▶ **Required work**: Starting at the first line of the data below, repeat each line word for word up to and including the line with "the registers -/".

-------- Recorded information

-- ==== Sys2Proof/Certificates/Slice0/Obligations.lean ====
section
/-! DEFINITION. The statements for the provers, each a Prop under Obligations. Where a command's step ends with the consequences
that follow it at once (Machine/RunFlow.lean, settle), a statement names the state u they start from: the command's own effect
is what it says of u, and SettleLeaves says how the consequences are composed and what they never change. -/

open Sys2Proof Sys2Proof.Machine

/-! ## The step and the registers -/

/-- A step runs the command at the front of the queue on the state with the rest of the queue; with none waiting it serves at
most a fill word that is due (log entry 6). -/
def Obligations.StepRunsFrontCommand : Prop :=
  (∀ (c : Instr) (s : State), step (s.withPending (c :: s.pending)) = exec c s)
  ∧ ∀ s : State, s.pending = [] → step s = .next (serveFillWord s)

/-- Every command completes: no command ends in a fault or a refusal, and none touches the queue of waiting commands.
The model's choices it rests on: log entries 7 and 26. -/
def Obligations.EveryCommandCompletes : Prop :=
  ∀ (c : Instr) (s : State), ∃ t, exec c s = .next t ∧ t.pending = s.pending

/-- R1: IDENT reads the family code 820 and the revision 1, and a write to it (or to CAUSE, R8) changes nothing. -/
def Obligations.IdentReadsAndIgnoresWrites : Prop :=
  (∀ s : State, (readIdent s).extractLsb' 0 16 = 820 ∧ (readIdent s).extractLsb' 16 8 = 1)
  ∧ ∀ (reg : IgnoredRegister) (v : Word) (s : State), exec (.ignoredRegisterWrite reg v) s = .next s

/-- R2, R3, R5, R7, spec 12.5: an ANCHOR write is taken whole in IDLE and HALTED; elsewhere it, a command refused in the present run
state, and a code that names no command set REFUSED and change nothing else. A read of STATE shows the fields at their places, and
the bits no field names read 0; a write clears each of POR, PIN, SOFT and REFUSED whose bit is 1 and changes no other field. The codes
of the run states, of the end codes and of the areas. A read of ANCHOR returns the value held, a read of COMMAND 0. -/
def Obligations.AnchorAndStateRegisters : Prop :=
  (∀ s : State,
      (∀ v : Word, s.rc.run = .idle ∨ s.rc.run = .halted →
          exec (.anchorWrite v) s = .next { s with regs := { s.regs with anchor := v } })
      ∧ (s.rc.run ≠ .idle → s.rc.run ≠ .halted →
        (∀ v : Word, exec (.anchorWrite v) s = .next { s with regs := { s.regs with refused := true } })
        ∧ exec .startA s = .next { s with regs := { s.regs with refused := true } }
        ∧ exec .startB s = .next { s with regs := { s.regs with refused := true } })
      ∧ (s.rc.run ≠ .paused →
          s.rc.run ≠ .guardHold ∨ s.rc.stoppedReceived = false ∨ s.rc.guardLine.filtered = true →
          exec .continueRun s = .next { s with regs := { s.regs with refused := true } })
      ∧ (s.rc.run = .idle ∨ s.rc.run = .stopping →
          exec .stop s = .next { s with regs := { s.regs with refused := true } })
      ∧ ∀ code : Byte, code.toNat = 0 ∨ 6 < code.toNat →
          exec (.undefinedCommandCode code) s = .next { s with regs := { s.regs with refused := true } })
  ∧ (∀ s : State,
      (readState s).extractLsb' 0 4 = BitVec.ofNat 4 (runCode s.rc.run)
      ∧ (readState s).extractLsb' 4 4 = BitVec.ofNat 4 (runCode s.rc.remembered)
      ∧ (readState s).extractLsb' 8 4 = BitVec.ofNat 4 (endCodeCode s.rc.endCode)
      ∧ (readState s).getLsbD 12 = decide (s.rc.area = .b)
      ∧ (readState s).extractLsb' 13 3 = 0
      ∧ (readState s).getLsbD 16 = s.regs.porFlag ∧ (readState s).getLsbD 17 = s.regs.pinFlag
      ∧ (readState s).getLsbD 18 = s.regs.softFlag ∧ (readState s).getLsbD 19 = s.regs.refused
      ∧ (readState s).getLsbD 20 = s.log.held ∧ (readState s).getLsbD 21 = s.div.active
      ∧ (readState s).extractLsb' 22 2 = 0
      ∧ (readState s).getLsbD 24 = s.rc.guardLine.filtered ∧ (readState s).getLsbD 25 = s.rc.boardLine.filtered
      ∧ (readState s).getLsbD 26 = s.link.up ∧ (readState s).extractLsb' 27 5 = 0)
  ∧ (∀ (v : Word) (s : State), exec (.stateWrite v) s = .next { s with regs := { s.regs with
      porFlag := s.regs.porFlag && !v.getLsbD 16
      pinFlag := s.regs.pinFlag && !v.getLsbD 17
      softFlag := s.regs.softFlag && !v.getLsbD 18
      refused := s.regs.refused && !v.getLsbD 19 } })
  ∧ ([.idle, .starting, .running, .paused, .chainWait, .boardWait, .guardHold, .stopping, .halted] : List RunState).map runCode
      = [0, 1, 2, 3, 4, 5, 6, 7, 8]
  ∧ ([.none, .finished, .aborted, .notReady, .badAnchor, .haltedByTable, .doubleFault, .memoryError, .linkLost, .boardLost] :
      List EndCode).map endCodeCode = [0, 1, 2, 3, 4, 5, 6, 7, 8, 9]
  ∧ areaCode .a = 0 ∧ areaCode .b = 1
  ∧ ∀ s : State, readAnchor s = s.regs.anchor ∧ readCommand s = 0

----------------

▶ **Expected answer**:
-- ==== Sys2Proof/Certificates/Slice0/Obligations.lean ====
section
/-! DEFINITION. The statements for the provers, each a Prop under Obligations. Where a command's step ends with the consequences
that follow it at once (Machine/RunFlow.lean, settle), a statement names the state u they start from: the command's own effect
is what it says of u, and SettleLeaves says how the consequences are composed and what they never change. -/

open Sys2Proof Sys2Proof.Machine

/-! ## The step and the registers -/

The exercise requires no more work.